## Work to be completed
Output exactly the lines that run from the top of the entries to the line holding "leBytes 2 0x8230", including both of those lines.

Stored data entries

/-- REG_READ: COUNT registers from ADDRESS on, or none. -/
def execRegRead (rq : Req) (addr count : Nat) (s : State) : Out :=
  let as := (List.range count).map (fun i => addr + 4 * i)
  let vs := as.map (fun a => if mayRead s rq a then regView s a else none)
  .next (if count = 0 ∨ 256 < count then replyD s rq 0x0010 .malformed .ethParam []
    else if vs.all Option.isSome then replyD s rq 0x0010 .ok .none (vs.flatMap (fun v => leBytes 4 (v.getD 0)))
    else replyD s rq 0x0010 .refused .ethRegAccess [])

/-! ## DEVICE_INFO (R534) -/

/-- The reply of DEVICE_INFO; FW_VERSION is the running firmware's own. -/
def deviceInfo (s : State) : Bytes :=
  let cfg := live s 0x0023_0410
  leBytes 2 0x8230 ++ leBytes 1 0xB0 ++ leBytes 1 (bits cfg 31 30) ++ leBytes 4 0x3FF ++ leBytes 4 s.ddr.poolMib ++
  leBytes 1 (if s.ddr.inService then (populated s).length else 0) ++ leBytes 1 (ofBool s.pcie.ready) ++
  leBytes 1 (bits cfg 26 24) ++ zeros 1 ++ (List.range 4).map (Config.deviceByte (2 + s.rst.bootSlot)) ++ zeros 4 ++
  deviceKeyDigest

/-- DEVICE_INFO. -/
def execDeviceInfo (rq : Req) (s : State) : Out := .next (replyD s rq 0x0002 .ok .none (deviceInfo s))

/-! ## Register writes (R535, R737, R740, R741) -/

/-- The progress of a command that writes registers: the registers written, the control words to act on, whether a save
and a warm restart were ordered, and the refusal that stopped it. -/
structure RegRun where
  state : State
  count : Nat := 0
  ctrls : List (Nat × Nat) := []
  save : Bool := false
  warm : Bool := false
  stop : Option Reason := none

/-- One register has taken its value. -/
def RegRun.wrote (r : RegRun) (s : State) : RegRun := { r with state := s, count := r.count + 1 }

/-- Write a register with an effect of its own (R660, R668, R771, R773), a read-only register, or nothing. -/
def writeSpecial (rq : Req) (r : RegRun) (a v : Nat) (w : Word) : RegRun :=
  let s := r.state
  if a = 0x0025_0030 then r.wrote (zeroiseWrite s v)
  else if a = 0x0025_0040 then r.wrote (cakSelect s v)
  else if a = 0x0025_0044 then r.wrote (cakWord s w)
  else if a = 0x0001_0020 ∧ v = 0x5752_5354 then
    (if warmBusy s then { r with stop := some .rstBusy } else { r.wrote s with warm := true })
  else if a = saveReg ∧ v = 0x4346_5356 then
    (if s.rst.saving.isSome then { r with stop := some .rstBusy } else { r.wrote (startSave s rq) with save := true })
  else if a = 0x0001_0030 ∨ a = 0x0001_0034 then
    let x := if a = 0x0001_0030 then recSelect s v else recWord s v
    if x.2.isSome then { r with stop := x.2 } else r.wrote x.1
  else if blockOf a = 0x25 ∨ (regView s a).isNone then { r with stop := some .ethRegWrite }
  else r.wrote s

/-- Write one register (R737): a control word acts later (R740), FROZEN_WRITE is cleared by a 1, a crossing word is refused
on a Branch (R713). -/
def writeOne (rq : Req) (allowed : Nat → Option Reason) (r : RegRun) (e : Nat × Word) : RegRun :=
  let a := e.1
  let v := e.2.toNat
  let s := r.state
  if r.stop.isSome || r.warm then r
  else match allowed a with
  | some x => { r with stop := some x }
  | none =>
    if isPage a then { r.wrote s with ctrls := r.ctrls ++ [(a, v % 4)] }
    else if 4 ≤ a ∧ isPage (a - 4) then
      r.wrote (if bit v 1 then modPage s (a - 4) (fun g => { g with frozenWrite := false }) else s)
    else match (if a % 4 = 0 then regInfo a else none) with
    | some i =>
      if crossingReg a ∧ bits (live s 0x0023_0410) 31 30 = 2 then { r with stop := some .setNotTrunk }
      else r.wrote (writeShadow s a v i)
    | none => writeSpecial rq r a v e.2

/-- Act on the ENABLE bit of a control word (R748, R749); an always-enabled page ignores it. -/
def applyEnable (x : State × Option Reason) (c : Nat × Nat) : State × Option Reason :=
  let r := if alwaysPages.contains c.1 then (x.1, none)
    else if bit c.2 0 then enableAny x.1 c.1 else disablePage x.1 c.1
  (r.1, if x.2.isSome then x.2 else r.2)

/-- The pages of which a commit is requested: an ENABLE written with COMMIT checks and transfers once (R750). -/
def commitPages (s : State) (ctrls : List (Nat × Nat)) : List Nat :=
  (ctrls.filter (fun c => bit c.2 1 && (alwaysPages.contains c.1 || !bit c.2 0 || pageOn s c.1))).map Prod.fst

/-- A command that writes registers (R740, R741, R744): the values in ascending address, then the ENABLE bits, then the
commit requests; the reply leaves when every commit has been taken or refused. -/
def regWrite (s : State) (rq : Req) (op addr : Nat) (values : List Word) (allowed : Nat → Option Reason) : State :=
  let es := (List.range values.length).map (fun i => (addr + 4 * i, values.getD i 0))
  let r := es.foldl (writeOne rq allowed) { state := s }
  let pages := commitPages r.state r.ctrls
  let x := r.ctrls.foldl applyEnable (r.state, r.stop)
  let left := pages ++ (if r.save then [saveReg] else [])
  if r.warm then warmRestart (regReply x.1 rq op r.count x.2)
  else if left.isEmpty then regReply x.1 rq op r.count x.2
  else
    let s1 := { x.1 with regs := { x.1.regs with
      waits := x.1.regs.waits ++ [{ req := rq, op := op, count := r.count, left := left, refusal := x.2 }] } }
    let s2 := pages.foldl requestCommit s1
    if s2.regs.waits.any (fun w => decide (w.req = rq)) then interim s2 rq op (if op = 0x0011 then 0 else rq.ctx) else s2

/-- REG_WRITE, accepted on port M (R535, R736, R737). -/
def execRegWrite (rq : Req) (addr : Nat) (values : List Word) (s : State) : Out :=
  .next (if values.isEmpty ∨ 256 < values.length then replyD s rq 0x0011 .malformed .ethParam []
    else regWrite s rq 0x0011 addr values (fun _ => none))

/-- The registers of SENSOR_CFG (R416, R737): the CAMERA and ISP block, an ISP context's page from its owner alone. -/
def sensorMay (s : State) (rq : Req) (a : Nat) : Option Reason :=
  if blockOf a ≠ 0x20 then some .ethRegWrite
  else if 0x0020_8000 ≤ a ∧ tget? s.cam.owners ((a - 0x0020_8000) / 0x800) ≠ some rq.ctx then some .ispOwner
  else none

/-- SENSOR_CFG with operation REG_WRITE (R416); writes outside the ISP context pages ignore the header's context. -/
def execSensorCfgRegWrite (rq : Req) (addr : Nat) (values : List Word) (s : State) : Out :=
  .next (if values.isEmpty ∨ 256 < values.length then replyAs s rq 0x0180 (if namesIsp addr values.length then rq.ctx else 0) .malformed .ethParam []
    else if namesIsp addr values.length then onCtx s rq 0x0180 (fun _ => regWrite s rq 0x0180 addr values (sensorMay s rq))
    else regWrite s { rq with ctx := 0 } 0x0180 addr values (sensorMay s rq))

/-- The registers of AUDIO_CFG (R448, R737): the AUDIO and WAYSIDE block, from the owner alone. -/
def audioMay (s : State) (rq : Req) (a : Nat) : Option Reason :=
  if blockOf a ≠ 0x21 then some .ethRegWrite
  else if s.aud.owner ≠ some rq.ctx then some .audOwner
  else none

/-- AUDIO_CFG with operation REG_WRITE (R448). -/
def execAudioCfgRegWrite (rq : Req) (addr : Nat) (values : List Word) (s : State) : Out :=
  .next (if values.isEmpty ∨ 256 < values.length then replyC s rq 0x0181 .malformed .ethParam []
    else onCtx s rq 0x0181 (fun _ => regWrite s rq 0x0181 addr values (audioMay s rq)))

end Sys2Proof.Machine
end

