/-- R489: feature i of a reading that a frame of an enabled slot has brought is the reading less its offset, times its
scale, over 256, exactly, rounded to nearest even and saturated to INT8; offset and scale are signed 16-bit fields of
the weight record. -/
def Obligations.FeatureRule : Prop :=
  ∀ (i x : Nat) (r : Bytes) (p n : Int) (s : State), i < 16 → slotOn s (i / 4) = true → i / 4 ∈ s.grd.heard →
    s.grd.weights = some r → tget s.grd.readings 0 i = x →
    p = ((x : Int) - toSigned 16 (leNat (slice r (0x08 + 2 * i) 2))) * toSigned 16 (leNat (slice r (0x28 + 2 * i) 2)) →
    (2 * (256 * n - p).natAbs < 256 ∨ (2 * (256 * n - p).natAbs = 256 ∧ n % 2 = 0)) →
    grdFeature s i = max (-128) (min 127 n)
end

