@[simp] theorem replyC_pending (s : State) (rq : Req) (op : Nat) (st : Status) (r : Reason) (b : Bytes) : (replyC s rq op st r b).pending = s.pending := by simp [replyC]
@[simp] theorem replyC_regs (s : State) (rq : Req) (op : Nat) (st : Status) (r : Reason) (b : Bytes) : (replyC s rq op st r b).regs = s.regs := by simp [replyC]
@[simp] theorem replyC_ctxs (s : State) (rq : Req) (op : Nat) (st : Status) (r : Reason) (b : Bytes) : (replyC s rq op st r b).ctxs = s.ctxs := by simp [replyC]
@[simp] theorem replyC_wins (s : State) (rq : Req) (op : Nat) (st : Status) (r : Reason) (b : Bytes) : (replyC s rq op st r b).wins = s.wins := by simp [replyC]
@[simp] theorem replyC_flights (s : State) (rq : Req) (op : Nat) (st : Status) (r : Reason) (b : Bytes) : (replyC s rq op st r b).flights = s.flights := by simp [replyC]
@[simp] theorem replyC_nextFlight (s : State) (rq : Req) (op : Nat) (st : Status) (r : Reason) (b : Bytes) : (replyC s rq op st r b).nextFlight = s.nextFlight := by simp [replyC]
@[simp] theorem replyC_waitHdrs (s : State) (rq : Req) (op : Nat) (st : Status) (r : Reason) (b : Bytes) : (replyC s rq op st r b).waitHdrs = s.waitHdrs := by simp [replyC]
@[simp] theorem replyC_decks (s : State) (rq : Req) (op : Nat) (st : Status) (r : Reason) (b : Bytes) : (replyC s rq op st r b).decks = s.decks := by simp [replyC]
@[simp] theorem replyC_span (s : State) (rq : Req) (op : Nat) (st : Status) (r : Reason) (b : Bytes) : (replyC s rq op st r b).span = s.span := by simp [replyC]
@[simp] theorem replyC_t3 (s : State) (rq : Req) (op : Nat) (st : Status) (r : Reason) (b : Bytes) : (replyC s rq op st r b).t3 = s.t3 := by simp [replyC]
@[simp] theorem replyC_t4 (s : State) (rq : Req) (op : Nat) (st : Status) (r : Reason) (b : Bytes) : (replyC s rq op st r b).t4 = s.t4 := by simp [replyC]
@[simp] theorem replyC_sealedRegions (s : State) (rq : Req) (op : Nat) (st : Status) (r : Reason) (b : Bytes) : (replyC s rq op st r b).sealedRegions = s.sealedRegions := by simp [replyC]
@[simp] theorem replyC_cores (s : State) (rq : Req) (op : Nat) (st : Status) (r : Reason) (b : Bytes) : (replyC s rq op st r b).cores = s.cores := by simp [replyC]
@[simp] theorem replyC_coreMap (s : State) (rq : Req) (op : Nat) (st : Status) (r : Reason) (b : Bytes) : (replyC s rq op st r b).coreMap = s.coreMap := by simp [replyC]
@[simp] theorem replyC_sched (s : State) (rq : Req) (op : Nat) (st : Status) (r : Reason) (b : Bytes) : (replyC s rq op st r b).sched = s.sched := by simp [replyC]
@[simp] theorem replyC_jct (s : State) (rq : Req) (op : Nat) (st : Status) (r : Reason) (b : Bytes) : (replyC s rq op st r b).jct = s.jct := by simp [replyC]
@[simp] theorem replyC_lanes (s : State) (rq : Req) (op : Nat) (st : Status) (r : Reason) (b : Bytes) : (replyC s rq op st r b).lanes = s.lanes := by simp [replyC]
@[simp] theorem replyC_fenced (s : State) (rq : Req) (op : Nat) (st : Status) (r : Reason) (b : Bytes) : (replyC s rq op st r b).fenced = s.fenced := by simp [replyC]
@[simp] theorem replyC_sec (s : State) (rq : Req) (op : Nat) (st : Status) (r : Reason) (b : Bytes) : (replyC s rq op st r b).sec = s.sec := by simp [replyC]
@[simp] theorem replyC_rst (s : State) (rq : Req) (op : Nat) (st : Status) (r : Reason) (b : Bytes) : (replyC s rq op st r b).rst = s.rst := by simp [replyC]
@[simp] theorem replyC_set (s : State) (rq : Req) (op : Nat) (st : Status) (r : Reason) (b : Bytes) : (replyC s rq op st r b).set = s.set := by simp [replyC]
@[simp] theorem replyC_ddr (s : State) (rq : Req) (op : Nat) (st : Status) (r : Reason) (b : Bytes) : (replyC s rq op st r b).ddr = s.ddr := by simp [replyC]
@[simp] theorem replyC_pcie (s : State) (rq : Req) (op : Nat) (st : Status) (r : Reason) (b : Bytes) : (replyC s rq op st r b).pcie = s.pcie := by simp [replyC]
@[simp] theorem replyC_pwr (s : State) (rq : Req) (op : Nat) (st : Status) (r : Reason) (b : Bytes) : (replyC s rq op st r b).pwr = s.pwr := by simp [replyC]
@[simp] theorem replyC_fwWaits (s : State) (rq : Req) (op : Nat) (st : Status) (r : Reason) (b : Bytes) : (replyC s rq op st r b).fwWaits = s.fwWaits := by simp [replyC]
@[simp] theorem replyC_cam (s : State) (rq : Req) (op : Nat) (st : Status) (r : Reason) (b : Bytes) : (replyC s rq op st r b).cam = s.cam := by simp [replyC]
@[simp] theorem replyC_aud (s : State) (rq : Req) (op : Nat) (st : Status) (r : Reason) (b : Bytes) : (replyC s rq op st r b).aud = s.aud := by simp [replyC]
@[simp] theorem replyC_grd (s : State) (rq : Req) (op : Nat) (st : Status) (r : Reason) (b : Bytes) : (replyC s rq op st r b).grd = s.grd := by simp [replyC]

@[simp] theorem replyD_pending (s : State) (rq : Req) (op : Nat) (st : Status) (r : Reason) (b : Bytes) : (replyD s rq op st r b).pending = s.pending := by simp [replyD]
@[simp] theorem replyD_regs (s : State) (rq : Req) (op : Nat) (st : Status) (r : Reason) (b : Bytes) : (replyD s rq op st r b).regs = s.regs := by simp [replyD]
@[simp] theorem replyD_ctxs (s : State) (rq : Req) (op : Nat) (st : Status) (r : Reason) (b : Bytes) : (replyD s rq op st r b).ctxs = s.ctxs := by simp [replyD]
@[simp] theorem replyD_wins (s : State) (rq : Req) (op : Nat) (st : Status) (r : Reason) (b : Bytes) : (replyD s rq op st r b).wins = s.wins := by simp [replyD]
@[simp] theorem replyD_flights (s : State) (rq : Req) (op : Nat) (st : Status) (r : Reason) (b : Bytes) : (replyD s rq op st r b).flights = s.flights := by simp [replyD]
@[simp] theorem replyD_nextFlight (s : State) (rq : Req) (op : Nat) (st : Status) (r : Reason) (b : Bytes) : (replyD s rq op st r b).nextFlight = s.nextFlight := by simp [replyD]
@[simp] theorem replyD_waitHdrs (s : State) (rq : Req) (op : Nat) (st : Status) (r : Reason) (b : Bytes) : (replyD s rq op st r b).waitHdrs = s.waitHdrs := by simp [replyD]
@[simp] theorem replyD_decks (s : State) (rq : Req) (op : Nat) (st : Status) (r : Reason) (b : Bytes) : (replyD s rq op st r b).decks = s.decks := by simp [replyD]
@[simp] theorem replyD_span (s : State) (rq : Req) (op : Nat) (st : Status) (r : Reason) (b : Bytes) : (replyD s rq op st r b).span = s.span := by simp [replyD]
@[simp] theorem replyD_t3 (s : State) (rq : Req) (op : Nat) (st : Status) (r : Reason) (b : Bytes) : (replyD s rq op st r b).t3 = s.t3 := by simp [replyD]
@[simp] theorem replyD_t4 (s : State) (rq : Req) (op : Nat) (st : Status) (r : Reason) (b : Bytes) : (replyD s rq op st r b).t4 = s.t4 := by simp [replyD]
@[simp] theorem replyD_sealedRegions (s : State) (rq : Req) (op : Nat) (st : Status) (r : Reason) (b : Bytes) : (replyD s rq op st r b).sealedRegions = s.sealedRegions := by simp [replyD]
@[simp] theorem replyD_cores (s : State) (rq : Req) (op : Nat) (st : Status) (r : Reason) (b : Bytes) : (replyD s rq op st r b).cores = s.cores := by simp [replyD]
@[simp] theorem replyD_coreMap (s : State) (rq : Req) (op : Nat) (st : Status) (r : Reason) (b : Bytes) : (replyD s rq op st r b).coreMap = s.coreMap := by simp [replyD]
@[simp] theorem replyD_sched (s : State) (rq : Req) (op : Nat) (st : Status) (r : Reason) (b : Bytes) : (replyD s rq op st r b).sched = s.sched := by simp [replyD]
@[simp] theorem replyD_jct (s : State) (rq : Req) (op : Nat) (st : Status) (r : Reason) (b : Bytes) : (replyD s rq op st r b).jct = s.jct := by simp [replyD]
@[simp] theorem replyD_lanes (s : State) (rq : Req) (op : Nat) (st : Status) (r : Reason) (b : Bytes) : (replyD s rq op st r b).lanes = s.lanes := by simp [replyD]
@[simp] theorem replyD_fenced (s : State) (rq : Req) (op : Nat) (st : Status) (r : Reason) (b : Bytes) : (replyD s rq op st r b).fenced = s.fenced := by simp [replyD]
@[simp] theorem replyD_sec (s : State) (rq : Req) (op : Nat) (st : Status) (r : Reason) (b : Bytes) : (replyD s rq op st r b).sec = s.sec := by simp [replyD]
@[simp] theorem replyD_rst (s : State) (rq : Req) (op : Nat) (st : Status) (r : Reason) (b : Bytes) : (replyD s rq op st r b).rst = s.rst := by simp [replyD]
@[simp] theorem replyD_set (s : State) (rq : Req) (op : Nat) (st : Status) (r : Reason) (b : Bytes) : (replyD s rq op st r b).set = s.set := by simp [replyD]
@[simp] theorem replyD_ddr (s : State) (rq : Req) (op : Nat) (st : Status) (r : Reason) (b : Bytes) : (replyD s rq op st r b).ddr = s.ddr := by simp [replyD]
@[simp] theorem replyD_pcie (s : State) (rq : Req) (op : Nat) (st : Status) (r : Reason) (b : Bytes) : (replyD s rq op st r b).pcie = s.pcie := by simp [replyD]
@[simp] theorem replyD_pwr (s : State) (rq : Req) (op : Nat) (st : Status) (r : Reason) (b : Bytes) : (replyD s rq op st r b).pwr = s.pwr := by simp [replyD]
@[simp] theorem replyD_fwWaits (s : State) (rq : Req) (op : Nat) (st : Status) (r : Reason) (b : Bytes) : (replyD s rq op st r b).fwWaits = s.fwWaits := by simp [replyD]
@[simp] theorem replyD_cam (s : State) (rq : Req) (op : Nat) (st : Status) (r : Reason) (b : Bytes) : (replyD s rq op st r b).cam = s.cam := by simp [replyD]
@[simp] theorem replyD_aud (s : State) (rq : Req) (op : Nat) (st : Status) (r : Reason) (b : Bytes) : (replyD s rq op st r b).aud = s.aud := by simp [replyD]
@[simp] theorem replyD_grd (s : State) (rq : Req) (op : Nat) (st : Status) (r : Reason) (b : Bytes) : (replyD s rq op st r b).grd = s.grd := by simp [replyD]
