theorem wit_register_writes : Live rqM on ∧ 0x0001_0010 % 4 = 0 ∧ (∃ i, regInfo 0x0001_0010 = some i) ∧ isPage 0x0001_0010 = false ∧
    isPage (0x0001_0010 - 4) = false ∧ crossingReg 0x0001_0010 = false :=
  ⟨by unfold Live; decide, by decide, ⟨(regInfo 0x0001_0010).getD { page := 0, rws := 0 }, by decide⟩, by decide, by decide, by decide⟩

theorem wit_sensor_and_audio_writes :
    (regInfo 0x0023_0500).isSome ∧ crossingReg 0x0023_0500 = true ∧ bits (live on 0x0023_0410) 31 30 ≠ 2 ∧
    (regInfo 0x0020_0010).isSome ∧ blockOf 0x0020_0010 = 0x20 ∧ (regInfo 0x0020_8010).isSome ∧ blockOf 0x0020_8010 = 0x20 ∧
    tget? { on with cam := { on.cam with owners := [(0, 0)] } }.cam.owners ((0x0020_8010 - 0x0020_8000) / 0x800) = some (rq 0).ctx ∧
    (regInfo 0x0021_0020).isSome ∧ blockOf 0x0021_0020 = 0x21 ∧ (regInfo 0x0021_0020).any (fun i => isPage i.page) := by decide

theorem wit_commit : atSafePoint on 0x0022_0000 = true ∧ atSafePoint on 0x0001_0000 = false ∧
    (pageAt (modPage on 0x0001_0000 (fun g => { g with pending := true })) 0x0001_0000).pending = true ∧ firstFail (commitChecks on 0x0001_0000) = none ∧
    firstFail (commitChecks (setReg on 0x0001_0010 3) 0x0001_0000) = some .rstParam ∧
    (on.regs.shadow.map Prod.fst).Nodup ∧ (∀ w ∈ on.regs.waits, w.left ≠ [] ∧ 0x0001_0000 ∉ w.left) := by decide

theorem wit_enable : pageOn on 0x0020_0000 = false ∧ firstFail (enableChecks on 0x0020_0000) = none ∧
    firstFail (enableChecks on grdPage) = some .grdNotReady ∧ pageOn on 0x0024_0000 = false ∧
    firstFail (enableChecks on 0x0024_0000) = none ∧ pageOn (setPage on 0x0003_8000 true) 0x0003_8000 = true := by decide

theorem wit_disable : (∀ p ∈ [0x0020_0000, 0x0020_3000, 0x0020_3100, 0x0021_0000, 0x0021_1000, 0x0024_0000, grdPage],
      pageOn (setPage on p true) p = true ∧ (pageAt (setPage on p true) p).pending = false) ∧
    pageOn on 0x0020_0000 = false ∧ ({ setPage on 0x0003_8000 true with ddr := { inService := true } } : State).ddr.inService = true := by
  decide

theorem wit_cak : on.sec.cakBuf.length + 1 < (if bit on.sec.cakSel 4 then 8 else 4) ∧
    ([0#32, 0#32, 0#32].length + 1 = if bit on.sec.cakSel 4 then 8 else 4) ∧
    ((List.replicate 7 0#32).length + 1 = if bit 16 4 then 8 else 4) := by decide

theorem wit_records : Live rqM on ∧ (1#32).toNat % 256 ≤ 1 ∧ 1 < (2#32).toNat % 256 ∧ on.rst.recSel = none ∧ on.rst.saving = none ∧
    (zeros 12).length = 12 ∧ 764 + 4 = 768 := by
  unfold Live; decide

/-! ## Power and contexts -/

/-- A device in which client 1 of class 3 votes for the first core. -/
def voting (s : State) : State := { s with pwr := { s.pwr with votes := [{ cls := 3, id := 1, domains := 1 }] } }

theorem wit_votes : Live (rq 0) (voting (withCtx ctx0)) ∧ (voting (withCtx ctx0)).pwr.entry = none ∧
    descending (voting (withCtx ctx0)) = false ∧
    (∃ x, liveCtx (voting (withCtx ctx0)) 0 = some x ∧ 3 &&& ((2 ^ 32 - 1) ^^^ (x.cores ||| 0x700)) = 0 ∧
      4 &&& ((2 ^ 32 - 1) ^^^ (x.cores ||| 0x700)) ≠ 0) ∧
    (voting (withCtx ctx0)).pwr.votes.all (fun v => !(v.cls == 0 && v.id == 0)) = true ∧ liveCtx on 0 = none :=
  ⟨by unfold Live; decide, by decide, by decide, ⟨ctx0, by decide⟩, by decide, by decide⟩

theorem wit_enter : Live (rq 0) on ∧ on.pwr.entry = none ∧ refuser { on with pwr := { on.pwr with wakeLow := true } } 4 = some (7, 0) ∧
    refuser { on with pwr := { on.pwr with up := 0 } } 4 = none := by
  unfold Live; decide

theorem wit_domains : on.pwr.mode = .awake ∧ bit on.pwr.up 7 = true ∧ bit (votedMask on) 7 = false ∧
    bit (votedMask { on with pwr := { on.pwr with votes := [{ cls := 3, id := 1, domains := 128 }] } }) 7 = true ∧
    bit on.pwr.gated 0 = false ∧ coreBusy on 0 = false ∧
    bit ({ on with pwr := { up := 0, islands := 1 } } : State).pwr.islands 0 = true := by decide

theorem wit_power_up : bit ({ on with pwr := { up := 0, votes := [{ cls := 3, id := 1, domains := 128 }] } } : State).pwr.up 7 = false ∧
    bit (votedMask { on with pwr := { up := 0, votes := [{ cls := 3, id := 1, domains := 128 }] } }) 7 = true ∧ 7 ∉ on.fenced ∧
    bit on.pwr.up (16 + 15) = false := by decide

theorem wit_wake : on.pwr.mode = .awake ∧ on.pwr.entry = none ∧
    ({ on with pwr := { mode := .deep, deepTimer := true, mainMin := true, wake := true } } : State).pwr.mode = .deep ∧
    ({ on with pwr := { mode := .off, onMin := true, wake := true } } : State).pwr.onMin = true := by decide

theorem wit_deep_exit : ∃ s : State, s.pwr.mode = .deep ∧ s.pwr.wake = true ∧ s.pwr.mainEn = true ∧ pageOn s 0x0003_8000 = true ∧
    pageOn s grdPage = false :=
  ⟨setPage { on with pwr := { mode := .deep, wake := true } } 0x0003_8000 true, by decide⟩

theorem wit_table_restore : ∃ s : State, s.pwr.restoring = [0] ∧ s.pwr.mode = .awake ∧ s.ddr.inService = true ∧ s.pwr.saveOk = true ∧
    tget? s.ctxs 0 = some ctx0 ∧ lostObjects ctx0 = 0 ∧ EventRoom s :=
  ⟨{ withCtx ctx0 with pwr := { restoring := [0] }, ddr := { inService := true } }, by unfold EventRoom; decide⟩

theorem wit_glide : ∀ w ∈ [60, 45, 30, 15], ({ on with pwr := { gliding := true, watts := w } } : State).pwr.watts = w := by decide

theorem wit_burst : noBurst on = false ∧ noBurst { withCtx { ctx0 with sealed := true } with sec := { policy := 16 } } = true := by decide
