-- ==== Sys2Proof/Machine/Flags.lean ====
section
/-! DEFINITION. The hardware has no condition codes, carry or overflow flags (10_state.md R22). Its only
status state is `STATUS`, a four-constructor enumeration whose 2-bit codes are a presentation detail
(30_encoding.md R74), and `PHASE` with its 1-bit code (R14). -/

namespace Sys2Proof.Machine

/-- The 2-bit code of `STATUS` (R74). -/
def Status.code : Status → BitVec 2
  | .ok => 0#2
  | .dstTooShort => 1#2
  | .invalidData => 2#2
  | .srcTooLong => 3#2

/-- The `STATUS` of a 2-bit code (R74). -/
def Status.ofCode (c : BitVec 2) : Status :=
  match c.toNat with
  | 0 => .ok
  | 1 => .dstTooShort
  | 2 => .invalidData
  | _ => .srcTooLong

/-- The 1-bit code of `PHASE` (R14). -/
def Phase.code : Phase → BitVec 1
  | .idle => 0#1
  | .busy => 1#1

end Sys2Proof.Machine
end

## Expected answer
/-- REG_READ: COUNT registers from ADDRESS on, or none. -/
def execRegRead (rq : Req) (addr count : Nat) (s : State) : Out :=
  let as := (List.range count).map (fun i => addr + 4 * i)
  let vs := as.map (fun a => if mayRead s rq a then regView s a else none)
  .next (if count = 0 ∨ 256 < count then replyD s rq 0x0010 .malformed .ethParam []
    else if vs.all Option.isSome then replyD s rq 0x0010 .ok .none (vs.flatMap (fun v => leBytes 4 (v.getD 0)))
    else replyD s rq 0x0010 .refused .ethRegAccess [])

/-! ## DEVICE_INFO (R534) -/

/-- The reply of DEVICE_INFO; FW_VERSION is the running firmware's own. -/
def deviceInfo (s : State) : Bytes :=
  let cfg := live s 0x0023_0410
  leBytes 2 0x8230 ++ leBytes 1 0xB0 ++ leBytes 1 (bits cfg 31 30) ++ leBytes 4 0x3FF ++ leBytes 4 s.ddr.poolMib ++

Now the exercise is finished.